_Work to be completed_
Could you print every line from the first one of the records below through the line containing "(p.stage = 0 → s.route.resOf p = some e → at_.2", with both included and nothing else?

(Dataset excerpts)
────────

/-! ### Steps of agents: the fabric -/

/-- R427 to R436, R457: packets depart in the slots of their reservations as flits, are acknowledged, retried and received;
route schedules are loaded and switched, and port widths change. The model's own choices: the header flit, the order of the
bytes of a CRC and the SEQ of an acknowledgement (log 56), which packets of a reservation leave first (log 59), the order of
the causes of a refused load (log 62), a bounced packet that is neither accepted nor acknowledged (log 64), stores that wait
for their release (log 66), the packet that waits in stage 4 for its answer (log 92), a bank that keeps the generation that
drains there when a load is refused with cause 5 (log 122), and the generations that a switch may name while no schedule is
in force (log 123). -/
def Obligations.FabricSteps : Prop :=
  ∀ s : State, s.power = .on →
    (∀ p e, s.fab.sent.find? (fun x => x.id == p.id) = some p → p.members = [] → p.bounced = false →
      let t := s.fslot
      let at_ := firstSlots s e p
      let out : Sent := { p with
        stage := 1, at_ := t, gen := s.route.gen, hops := hopsOf e, dep := bits e 39 20, rty := bits e 19 0 }
      let again : Sent := { p with stage := 3, at_ := t }
      (p.stage = 0 → s.route.resOf p = some e → t ≤ at_.2 →
        ((t = at_.1 ∨ t = at_.2) → mayDepart s e p t = true →
          exec (.packetDeparture p.id) s = .next (emitTo out (putSent out s) p.pkg)) ∧
        ((t ≠ at_.1 ∧ t ≠ at_.2) ∨ mayDepart s e p t = false → exec (.packetDeparture p.id) s = .next s)) ∧
      (p.stage = 0 → s.route.resOf p = some e → at_.2 < t → exec (.packetDeparture p.id) s = .next (missed p s)) ∧
      (p.stage = 0 → s.route.resOf p = none → exec (.packetDeparture p.id) s = .next (missed p s)) ∧
      (∀ b, p.stage = 2 → s.genBank p.gen = some b → b.resOf p = some e → t % b.per = bits e 19 0 →
        mayDepart s e p t = true → exec (.packetDeparture p.id) s =
          .next (countRetrans (hopPort e 0) (emitTo again (putSent again s) p.pkg)))) ∧
    (∀ a, s.fab.sent.find? (fun x => x.id == a.id) = none → s.fab.acks.find? (fun x => x.id == a.id) = some a →
      a.slot ≤ s.fslot → exec (.packetDeparture a.id) s =
        .next (State.toHost { s with fab := { s.fab with acks := s.fab.acks.filter (·.id != a.id) } }
          (.packet a.pkg 11 [] (flitsOf a.seq 11 a.gen a.pkg
            (Config.packetHeader [s.ident.pkg, 0, 0, 0, 0, 0, if a.bad then 1 else 0, 0, 0]) [])))) ∧
    (∀ seq typ gen pkg i last data, let f := mkFlit seq typ gen pkg i last data
      f.data = data ∧ bits f.ctl 63 48 = seq % 65536 ∧ bits f.ctl 47 44 = typ % 16 ∧ bits f.ctl 43 39 = i % 32 ∧
      bit f.ctl 38 = last ∧ bits f.ctl 37 34 = gen % 16 ∧ bits f.ctl 33 22 = pkg % 4096 ∧ bits f.ctl 21 16 = 0 ∧
      bits f.ctl 15 0 = flitCrc f) ∧
    (∀ p, s.fab.sent.find? (fun x => x.id == p.id) = some p → p.at_ + 2 * p.hops ≤ s.fslot →
      (p.stage = 1 → exec (.ackTimeout p.id) s = .next (putSent { p with stage := 2 } s)) ∧
      (p.stage = 3 → exec (.ackTimeout p.id) s = .next (missed p s))) ∧
    (∀ pkg seq p, ackedPacket s pkg seq = some p →
      let left := p.members.filter (· != pkg)
      (left ≠ [] → exec (.ackReceive pkg seq) s = .next (putSent { p with members := left } s)) ∧
      (left = [] → exec (.ackReceive pkg seq) s = .next (if p.answered then putSent { p with stage := 4 } s
        else freeSequence p (acquireDone p.launch p.core (.packet p.id) (dropSent p.id s))))) ∧
    (∀ p : Packet, packetGood s p = true → p.typ < 11 → p.src ≠ s.ident.pkg → p.src < 4096 → p.core < 1024 →
      let seen := (s.fab.accepted.get [] p.src).any (· == p.seq)
      (seen = true → exec (.packetReceive p) s = .next (sendAck p (s.fab.refused.any (· == (p.src, p.seq))) s)) ∧
      (seen = false → p.typ ≠ 6 → inPackage s p = true →
        (touchesMemory p = false ∨ (sealing s = false ∧ tombstone s p.addr = false) →
          exec (.packetReceive p) s = .next (accept p false (applyOrWait p s))) ∧
        (touchesMemory p = true → sealing s = true → exec (.packetReceive p) s =
          .next (accept p false (applyOrWait { p with addr := standsAt s p.addr } s))) ∧
        (touchesMemory p = true → sealing s = false → tombstone s p.addr = true → exec (.packetReceive p) s =
          .next (sendPacket 6 9 p.core p.src (newHome s p.addr) p.seq 0 0 0 [] [] s))) ∧
      (∀ l, seen = false → p.typ = 6 → mcastRuns s p.tid p.addr p.data.length = .ok l →
        exec (.packetReceive p) s = .next (accept p false (applyOrWait p s)) ∧
        applyPacket p s = (cutData p.data l).foldl (fun x r => if x.inDomain p.src then cpWrite x r else hostWrite x r) s) ∧
      (canApply s p = true → (∀ x ∈ s.fab.waiting, inKey x ≠ inKey p) → applyOrWait p s = applyPacket p s) ∧
      (canApply s p = false → applyOrWait p s = { s with fab := { s.fab with waiting := s.fab.waiting ++ [p] } })) ∧
    (∀ p : Packet, packetGood s p = false → exec (.packetReceive p) s = .next s) ∧
    (∀ port width, port < 144 → width ≤ 8 →
      let t : State := { s with fab := { s.fab with widths := s.fab.widths.put port width } }
      exec (.portWidthChange port width) s =
        .next (if overPort s port width then (countRetrans port t).toHost (.notify port) else t)) ∧
    (∀ x : Schedule, let u := dueSwitch s
      let i := inactiveBank u
      (loadCause u x = 0 → exec (.routeLoad x) s = .next { u with fab := { u.fab with
        banks := u.fab.banks.put i ⟨x.gen, x.per, x.entries, x.groups, false⟩ } }) ∧
      (∀ c, loadCause u x = c → c ≠ 0 → c ≠ 5 → exec (.routeLoad x) s =
        .next (State.toHost { u with fab := { u.fab with banks := u.fab.banks.erase i } } (.mgmt 0x45 c))) ∧
      (loadCause u x = 5 → exec (.routeLoad x) s = .next (u.toHost (.mgmt 0x45 5)))) ∧
    (∀ gen slot, s.fslot + 4096 ≤ slot → let u := dueSwitch s
      (u.route.per = 0 ∨ (gen = (u.route.gen + 1) % 16 ∧ slot % u.route.per = 0) →
        exec (.routeSwitch gen slot) s = .next { u with fab := { u.fab with switch := some (gen, slot) } }) ∧
      (u.route.per ≠ 0 → ¬ (gen = (u.route.gen + 1) % 16 ∧ slot % u.route.per = 0) →
        exec (.routeSwitch gen slot) s = .next u)) ∧
    (∀ gen slot, s.fab.switch = some (gen, slot) → slot ≤ s.fslot → ∃ t, exec .switchSlotReached s = .next t ∧
      t = dueSwitch s ∧ t.fab.switch = none ∧ t.fab.active = (nextBank s gen).getD noBank ∧ t.fab.since = slot ∧
      (∀ b, s.fab.banks.get? s.fab.active = some b →
        t.fab.banks.get? s.fab.active = some { b with draining := true })) ∧
    ((∀ gen slot, s.fab.switch = some (gen, slot) → s.fslot < slot) → dueSwitch s = s) ∧
    exec .generationDrained s = .next (let u := dueSwitch s
      { u with fab := { u.fab with banks := u.fab.banks.filter fun _ b => !drained u b } })
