/-- An entry of a queue with its data. -/
def entry (i : Nat) (x : VReg) : QEntry := ⟨i, x, true, 0, none, .zero⟩

/-- A state with load queue `q` and store queue `q` holding an entry. -/
def withQ (q : Nat) (s : State) : State :=
  s.modCore fun k => { k with lq := k.lq.put q ⟨[entry 1 7]⟩, sq := k.sq.put q ⟨[entry 2 9]⟩ }

/-- A state whose issuing stream's condition 0 is set. -/
def cond0 (s : State) : State := s.modStream fun t => { t with cond := t.cond.put 0 true }

/-! ### The hypotheses of the statements are met -/

theorem met_IntegerWords_scalars :
    (∀ x ∈ [(wA, 0), (wM, 2), (wS, 3)], x.1.eng ≠ .X ∧ slotOpen x.1 (st x.2) = true ∧
      guardOff x.1 (atSlot x.1 (st x.2)) = false) ∧ intRules.length = 24 := by decide +kernel

theorem met_IntegerWords_x :
    (intRules.all fun r => xOpen wV (usesOf r.opc wV) (st 1) && isVector wV &&
      xOpen wX (usesOf r.opc wX) (st 1) && !isVector wX) = true := by decide +kernel

/-- X words that pop queues. -/
theorem met_IntegerWords_queues :
    (let w : Wrd := { wV with dst := .sq 0, sa := .lq 0, sb := .lk 0 }
     xOpen w (usesOf 0x000 w) (withQ 0 (st 1))) = true := by decide +kernel

theorem met_DivisionsReportZeroDivisors :
    (divRules.all fun r => slotOpen wA (st 0) && !guardOff wA (atSlot wA (st 0)) &&
      xOpen wV (usesOf r.opc wV) (st 1) && isVector wV && xOpen wX (usesOf r.opc wX) (st 1) && !isVector wX) = true := by
  decide +kernel

theorem met_ComparesWriteTheirCondition :
    slotOpen wA (st 0) = true ∧ guardOff wA (atSlot wA (st 0)) = false ∧
    compares (intMode wA) (bits wA.mod 2 0) (regVal (atSlot wA (st 0)) wA.sa).toNat
      (intSecond wA (regVal (atSlot wA (st 0)) wA.sb).toNat) ∧
    ¬ compares (intMode wA) 1 (regVal (atSlot wA (st 0)) wA.sa).toNat
      (intSecond wA (regVal (atSlot wA (st 0)) wA.sb).toNat) ∧
    xOpen { wV with dst := .g 1 } (usesOf 0x020 wV) (st 1) = true ∧ xOpen wX (usesOf 0x020 wX) (st 1) = true := by
  refine ⟨by decide +kernel, by decide +kernel, ?_, ?_, by decide +kernel, by decide +kernel⟩
  · show (intMode wA).val _ = (intMode wA).val _; decide +kernel
  · show ¬ (intMode wA).val _ ≠ (intMode wA).val _; decide +kernel

theorem met_FloatWordsWriteResultsAndFlags :
    ((floatRules.take 12).all fun r => xOpen wV (usesOf r.opc wV) (st 1) &&
      (trapOf (ften (xPopped wV (usesOf r.opc wV) (st 1)))
        (lanesAt wV (r.wide wV) (xPopped wV (usesOf r.opc wV) (st 1))) (floatResults r wV (st 1))).isNone &&
      xOpen wX (usesOf r.opc wX) (st 1)) = true := by decide +kernel

/-- An addition of signalling NaNs under the invalid trap (FTEN bit 3 at reset). -/
theorem met_FloatTrapsStopTheRepetition :
    (let s := setReg 2 0x7F800001 (st 1)
     floatRules.any fun r => xOpen wX (usesOf r.opc wX) s &&
      (trapOf (ften (xPopped wX (usesOf r.opc wX) s))
        (lanesAt wX (r.wide wX) (xPopped wX (usesOf r.opc wX) s)) (floatResults r wX s)).isSome) = true := by
  decide +kernel
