-- ==== Sys2Proof/Word.lean ====
section
/-! DEFINITION. The words, register numbers and coordinates of the CHIP-8 VM core (00_scope R8, R10, R11).
Every value of the instruction set is unsigned. -/

namespace Sys2Proof

/-- A byte: a general register, a timer, a byte of memory (R8, R20, R26, R28). -/
abbrev Byte := BitVec 8

/-- A 16-bit word: `I`, `pc`, a return address, an instruction word (R8, R22, R23, R24, R90). -/
abbrev Word := BitVec 16

/-- A 12-bit address immediate, `nnn` (R91). -/
abbrev Addr12 := BitVec 12

/-- Four bits of an instruction word (R10, R17). -/
abbrev Nibble := BitVec 4

/-- A general register's number, 0 to 15 (R20, R38). -/
abbrev Reg := Fin 16

/-- A logical key's number, 0x0 to 0xF (R31). -/
abbrev Key := Fin 16

/-- A pixel's place: column x (0 to 63) and row y (0 to 31) (R29, R30). -/
abbrev Pixel := Fin 64 × Fin 32

end Sys2Proof
end

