-- ==== Sys2Proof/Syntax.lean ====
section
/-! DEFINITION. The instructions: one constructor for each row of spec/opcode_table.json (30_encoding R95),
35 handlers and the no-op handler. A constructor also holds the bits of the word that its handler ignores
(R93, R95), so that no bit of an encoding is lost; no meaning reads them (log entry 7). -/

namespace Sys2Proof

inductive Instr where
  /-- 0x0?E0 CLS (R211); `ign` is w[11:8], not examined (R96) -/
  | cls (ign : Nibble)
  /-- 0x0?EE RET (R141); `ign` is w[11:8], not examined (R96) -/
  | ret (ign : Nibble)
  /-- 0x0nnn SYS nnn, every other word of family 0 (R125) -/
  | sys (nnn : Addr12)
  /-- 0x1nnn JP nnn (R142) -/
  | jp (nnn : Addr12)
  /-- 0x2nnn CALL nnn (R143) -/
  | call (nnn : Addr12)
  /-- 0x3xkk SE Vx, kk (R144) -/
  | seImm (x : Reg) (kk : Byte)
  /-- 0x4xkk SNE Vx, kk (R145) -/
  | sneImm (x : Reg) (kk : Byte)
  /-- 0x5xy? SE Vx, Vy (R146); `ign` is w[3:0], ignored (R100) -/
  | seReg (x y : Reg) (ign : Nibble)
  /-- 0x6xkk LD Vx, kk (R161) -/
  | ldImm (x : Reg) (kk : Byte)
  /-- 0x7xkk ADD Vx, kk (R162) -/
  | addImm (x : Reg) (kk : Byte)
  /-- 0x8xy0 LD Vx, Vy (R163) -/
  | ldReg (x y : Reg)
  /-- 0x8xy1 OR Vx, Vy (R164) -/
  | orReg (x y : Reg)
  /-- 0x8xy2 AND Vx, Vy (R165) -/
  | andReg (x y : Reg)
  /-- 0x8xy3 XOR Vx, Vy (R166) -/
  | xorReg (x y : Reg)
  /-- 0x8xy4 ADD Vx, Vy (R167) -/
  | addReg (x y : Reg)
  /-- 0x8xy5 SUB Vx, Vy (R168) -/
  | subReg (x y : Reg)
  /-- 0x8x?6 SHR Vx (R169); y is encoded and ignored -/
  | shr (x y : Reg)
  /-- 0x8xy7 SUBN Vx, Vy (R170) -/
  | subnReg (x y : Reg)
  /-- 0x8x?E SHL Vx (R171); y is encoded and ignored -/
  | shl (x y : Reg)
  /-- 0x9xy? SNE Vx, Vy (R147); `ign` is w[3:0], ignored (R100) -/
  | sneReg (x y : Reg) (ign : Nibble)
  /-- 0xAnnn LD I, nnn (R191) -/
  | ldI (nnn : Addr12)
  /-- 0xBnnn JP V0, nnn (R148) -/
  | jpV0 (nnn : Addr12)
  /-- 0xCxkk RND Vx, kk (R172) -/
  | rnd (x : Reg) (kk : Byte)
  /-- 0xDxyn DRW Vx, Vy, n (R212, R213) -/
  | drw (x y : Reg) (n : Nibble)
  /-- 0xEx9E SKP Vx (R231) -/
  | skp (x : Reg)
  /-- 0xExA1 SKNP Vx (R232) -/
  | sknp (x : Reg)
  /-- 0xFx07 LD Vx, DT (R233) -/
  | ldVxDt (x : Reg)
  /-- 0xFx0A LD Vx, K (R234) -/
  | ldVxK (x : Reg)
  /-- 0xFx15 LD DT, Vx (R235) -/
  | ldDtVx (x : Reg)
  /-- 0xFx18 LD ST, Vx (R236) -/
  | ldStVx (x : Reg)
  /-- 0xFx1E ADD I, Vx (R192) -/
  | addI (x : Reg)
  /-- 0xFx29 LD F, Vx (R193) -/
  | ldF (x : Reg)
  /-- 0xFx33 LD B, Vx (R194) -/
  | ldB (x : Reg)
  /-- 0xFx55 LD [I], Vx (R195) -/
  | ldMemVx (x : Reg)
  /-- 0xFx65 LD Vx, [I] (R196) -/
  | ldVxMem (x : Reg)
  /-- every word no row above matches: the no-op handler (R101, R124); `w` is the whole word -/
  | nop (w : Word)
deriving DecidableEq, Repr

end Sys2Proof
end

────────

_The answer_
/-! ### Steps of agents: the fabric -/

/-- R427 to R436, R457: packets depart in the slots of their reservations as flits, are acknowledged, retried and received;
route schedules are loaded and switched, and port widths change. The model's own choices: the header flit, the order of the
bytes of a CRC and the SEQ of an acknowledgement (log 56), which packets of a reservation leave first (log 59), the order of
the causes of a refused load (log 62), a bounced packet that is neither accepted nor acknowledged (log 64), stores that wait
for their release (log 66), the packet that waits in stage 4 for its answer (log 92), a bank that keeps the generation that
drains there when a load is refused with cause 5 (log 122), and the generations that a switch may name while no schedule is
in force (log 123). -/
def Obligations.FabricSteps : Prop :=
  ∀ s : State, s.power = .on →
    (∀ p e, s.fab.sent.find? (fun x => x.id == p.id) = some p → p.members = [] → p.bounced = false →
      let t := s.fslot
      let at_ := firstSlots s e p
      let out : Sent := { p with
        stage := 1, at_ := t, gen := s.route.gen, hops := hopsOf e, dep := bits e 39 20, rty := bits e 19 0 }
      let again : Sent := { p with stage := 3, at_ := t }
      (p.stage = 0 → s.route.resOf p = some e → t ≤ at_.2 →
        ((t = at_.1 ∨ t = at_.2) → mayDepart s e p t = true →
          exec (.packetDeparture p.id) s = .next (emitTo out (putSent out s) p.pkg)) ∧
        ((t ≠ at_.1 ∧ t ≠ at_.2) ∨ mayDepart s e p t = false → exec (.packetDeparture p.id) s = .next s)) ∧
      (p.stage = 0 → s.route.resOf p = some e → at_.2 < t → exec (.packetDeparture p.id) s = .next (missed p s)) ∧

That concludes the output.